GDPR Compliance Statement

The General Data Protection Regulation (GDPR) represents a significant overhaul of data protection law. It strengthens the rights of data subjects in relation to the uses that governments, businesses and other organization can make of their personal data and imposes new legal obligations on those organizations about how they hold and process personal data relating to their staff, customers, suppliers, and other stakeholders.

ProteqsIT LLC (“ProteqsIT”) and its products takes privacy very seriously and has undertaken an extensive GDPR-readiness program using both GDPR-trained internal resources and specialist external advisers. The purpose of this statement is to inform our clients about the steps that we have been taking by way of preparation.

ProteqsIT has undertaken an internal data-mapping exercise, in order to ascertain exactly what kinds of personal data we hold, the sources from which it is obtained, and how it is used. We have also undertaken a security audit to ensure that, where we hold and process personal data, there are appropriate technical and organizational measures in place to ensure that the data is protected. Our findings have been documented in order to help us comply with the GDPR’s accountability requirement.

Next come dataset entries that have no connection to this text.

-- ==== Sys2Proof/Machine/Ops.lean ====
section
/-! DEFINITION. The named operations: updates of the state, memory (20_memory R53, R54), the call
stack (10_state R27), fetch (30_encoding R66), reports and the entry into a fatal fault (60_exceptions
R127 to R129). There is no return from a fatal fault: leaving the halted state is a new launch (R138),
`launch` of Machine/Agents.lean. -/

namespace Sys2Proof.Machine

/-! ### Updates of one field -/

/-- `pc <- t`; a `Word` holds the value mod 65536 (R10, R26). -/
def State.setPc (s : State) (t : Word) : State := { s with pc := t }

/-- `I <- v` (R10). -/
def State.setIndex (s : State) (t : Word) : State := { s with index := t }

/-- Replace the call stack. -/
def State.setStack (s : State) (t : List Word) : State := { s with stack := t }

/-- `DT <- v` (R10). -/
def State.setDelay (s : State) (b : Byte) : State := { s with delay := b }

/-- `ST <- v` (R10). -/
def State.setSound (s : State) (b : Byte) : State := { s with sound := b }

/-- Replace the display buffer. -/
def State.setDisplay (s : State) (d : Display) : State := { s with display := d }

/-- `K[k] <- b` (R141). -/
def State.setKey (s : State) (k : KeyId) (b : Bool) : State := { s with keys := s.keys.set k b }

/-- Replace memory. -/
def State.setMem (s : State) (m : Memory) : State := { s with mem := m }

/-- Replace all the V registers. -/
def State.setRegs (s : State) (v : Vector Byte 16) : State := { s with v := v }

/-- Append a record to the event history (R143). -/
def State.emit (s : State) (e : Emission) : State := { s with history := s.history ++ [e] }

/-- The schedule still to come. -/
def State.setSchedule (s : State) (l : List Move) : State := { s with schedule := l }

/-- One more value has been drawn; the bytes the random source has still supplied are `l`. -/
def State.countDraw (s : State) (l : List Byte) : State :=
  { s with randomIn := l, draws := s.draws + 1 }

/-! ### Memory -/

/-- `M[a]`: what the memory holds at an address; unlisted addresses read as their reset contents. -/
def Memory.read : Memory → Nat → Byte
  | [], a => resetByte a
  | (k, b) :: rest, a => if k = a then b else Memory.read rest a

/-- The pair an address needs for its byte: none where the byte is what an unlisted address reads as. -/
def Memory.cell (a : Nat) (b : Byte) : Memory := if b = resetByte a then [] else [(a, b)]

/-- `M[a] <- v`, keeping the canonical form. -/
def Memory.write : Memory → Nat → Byte → Memory
  | [], a, b => Memory.cell a b
  | (k, c) :: rest, a, b =>
    if a < k then Memory.cell a b ++ (k, c) :: rest
    else if k = a then Memory.cell a b ++ rest
    else (k, c) :: Memory.write rest a b

/-- Addresses strictly rise from `lo` on, stay inside the address space, and no pair is what an
unlisted address reads as. -/
def Memory.wfFrom (lo : Nat) : Memory → Bool
  | [] => true
  | (k, b) :: rest =>
    decide (lo ≤ k) && decide (k < Config.memSize) && decide (b ≠ resetByte k) &&
      Memory.wfFrom (k + 1) rest

/-- The canonical form of memory: equal memories are equal lists. -/
def Memory.wf (m : Memory) : Bool := Memory.wfFrom 0 m

/-- `MemRead(a, 1)` (R53). -/
def memRead (m : Memory) (a : Nat) : Except FatalKind Byte :=
  if Config.memSize ≤ a then .error (.memoryOutOfRange a) else .ok (m.read a)

/-- `MemWrite(a, 1, v)` (R54), the memory after it. -/
def memWrite (p : Config.ReservedWritePolicy) (m : Memory) (a : Nat) (b : Byte) :
    Except FatalKind Memory :=
  if Config.memSize ≤ a then .error (.memoryOutOfRange a)
  else if a < Config.reservedEnd ∧ p = .fault then .error (.reservedWrite a)
  else .ok (m.write a b)

/-- `MemRead` at a, a+1, ..., n of them, ascending. A condition at any of them is the condition of the
whole, since a rule that raises has read without effect (R11, R57). -/
def readBlock (m : Memory) (a : Nat) : Nat → Except FatalKind (List Byte)
  | 0 => .ok []
  | n + 1 =>
    match memRead m a with
    | .error k => .error k
    | .ok b =>
      match readBlock m (a + 1) n with
      | .error k => .error k
      | .ok bs => .ok (b :: bs)

/-- `MemWrite` of consecutive bytes from a on, ascending. A condition at any address is the answer in
place of the memory, so nothing is written then (R11, R54: "checks every address first, in ascending
order, and writes nothing if any check fails"). -/
def writeBlock (p : Config.ReservedWritePolicy) (m : Memory) (a : Nat) :
    List Byte → Except FatalKind Memory
  | [] => .ok m
  | b :: bs =>
    match memWrite p m a b with
    | .error k => .error k
    | .ok m' => writeBlock p m' (a + 1) bs

/-! ### Call stack -/

/-- `push(v)` (R27): the stack after it. -/
def push (depth : Nat) (t : Word) (st : List Word) : Except FatalKind (List Word) :=
  if depth ≤ st.length then .error .stackOverflow else .ok (st ++ [t])

/-- `pop()` (R27): the popped value and the stack after it. -/
def pop (st : List Word) : Except FatalKind (Word × List Word) :=
  match st.getLast? with
  | none => .error .stackUnderflow
  | some t => .ok (t, st.dropLast)

/-! ### Fetch -/

/-- The 16-bit word at [a, a+1], high byte first (R66); the address recorded for a fetch past the end
is max(a, 0x1000). -/
def fetch (m : Memory) (a : Nat) : Except FatalKind Word :=
  if Config.memSize ≤ a + 1 then .error (.memoryOutOfRange (max a Config.memSize))
  else .ok (wordOfBytes (m.read a) (m.read (a + 1)))

/-! ### Fatal faults and reports -/

/-- Entry into a fatal fault (R129): only `status` changes. -/
def State.halt (s : State) (k : FatalKind) (word : Option Word) (a : Word) : State :=
  { s with status := .halted { kind := k, word := word, address := a } }

/-- The address `a` the instruction in execution was fetched from: `pc` holds a + 2 (R24, R67). -/
def State.fetchAddress (s : State) : Word := s.pc - 2

/-- `raise E(info)` inside the rule of instruction `i` (R127, R129): `s` is the state before any write
of the rule, `pc` = a + 2. The record's word is the instruction's own encoding (log 11). -/
def raise (i : Instr) (k : FatalKind) (s : State) : Result :=
  .next (s.halt k (some (encode i)) s.fetchAddress)

/-- Go on with the value of an operation, or raise its condition in the state `s`. -/
def orRaise {α : Type} (i : Instr) (s : State) (r : Except FatalKind α) (f : α → Result) : Result :=
  match r with
  | .error k => raise i k s
  | .ok a => f a

/-- `report UnknownOpcode(word, a)` (R128), with `pc` = a + 2: the record, and nothing else. -/
def reportUnknown (w : Word) (s : State) : State := s.emit (.report w s.fetchAddress)

end Sys2Proof.Machine
end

The GDPR states that the processing of personal data is only lawful if it is done under one of the defined “lawful bases”: these include, for example, that the data subject has given consent to the processing, that the processing is necessary for the performance of a contract with the data subject, or that the processing is necessary for the purposes of the organization’s “legitimate interests”.

On the basis of the output from the information audit, ProteqsIT has identified an appropriate lawful basis for each kind of processing that we undertake, and these are documented in our privacy notices.

Our privacy notices have been updated to ensure that data subjects are properly informed about all the details that GDPR requires us to notify them about, such as the identity and contact details of ProteqsIT as the controller of the personal data; the contact details for the person responsible for data protection within the organization; the purposes of the processing, and the lawful basis for it; the “legitimate interests”, where this is the lawful basis of processing on which we are relying; and the existence of the data subject’s right (a) to request access to the personal data, (b) to request rectification or erasure of personal data, (c) to request that the processing is restricted, (d) to object to the processing and (e) to data portability.

We have developed and implemented several new policies and procedures to ensure that we are able to respond efficiently to data protection issues. These include a new Privacy Policy which directs staff as to how personal data should be used, along with procedures for dealing with:

• Subject access requests
• Requests from data subjects to exercise their other rights under the GDPR, such as the “right to be forgotten” and the right to have inaccurate data rectified.
• Personal data breach incidents
• Objections to direct marketing.

We have developed a Data Protection Addendum to our standard terms of engagement, that addresses the GDPR’s requirements about contracts between data controllers and data processors where we are handling personal data on behalf of a client. In summary, the Addendum provides that:

• ProteqsIT will only process the personal data on the client’s written instructions;
• ProteqsIT will ensure that all personnel with access to the personal data treat it in confidence;
• ProteqsIT will put in place appropriate technical and organizational measures to protect against unauthorized or unlawful processing, and against accidental loss, destruction or damage;
• ProteqsIT will not engage a subcontractor as a third-party processor of the personal data without the client’s approval;
• ProteqsIT will assist the client in responding to requests from data subjects and in ensuring compliance with certain of the client’s other obligations under data protection law;
• ProteqsIT will delete or return personal data on termination of the relevant engagement;
• ProteqsIT will keep complete and accurate records and information to demonstrate its compliance, and allow for audits by the client or its representatives;
• ProteqsIT will inform the client if an instruction infringes data protection law; and
• ProteqsIT will not transfer any personal data outside the European Economic Area unless (a) the client’s prior written consent has been obtained, and (b) appropriate safeguards have been put in place for the personal data.

The inclusion of this Addendum means that our clients can be assured that, if ProteqsIT processes personal data on their behalf, it is being done on the basis of a contract that meets those requirements.

We will do our best to ensure that with effect from 25th May 2018, our contracts with any third-party companies that process personal data on our behalf include the relevant controller-processor clauses.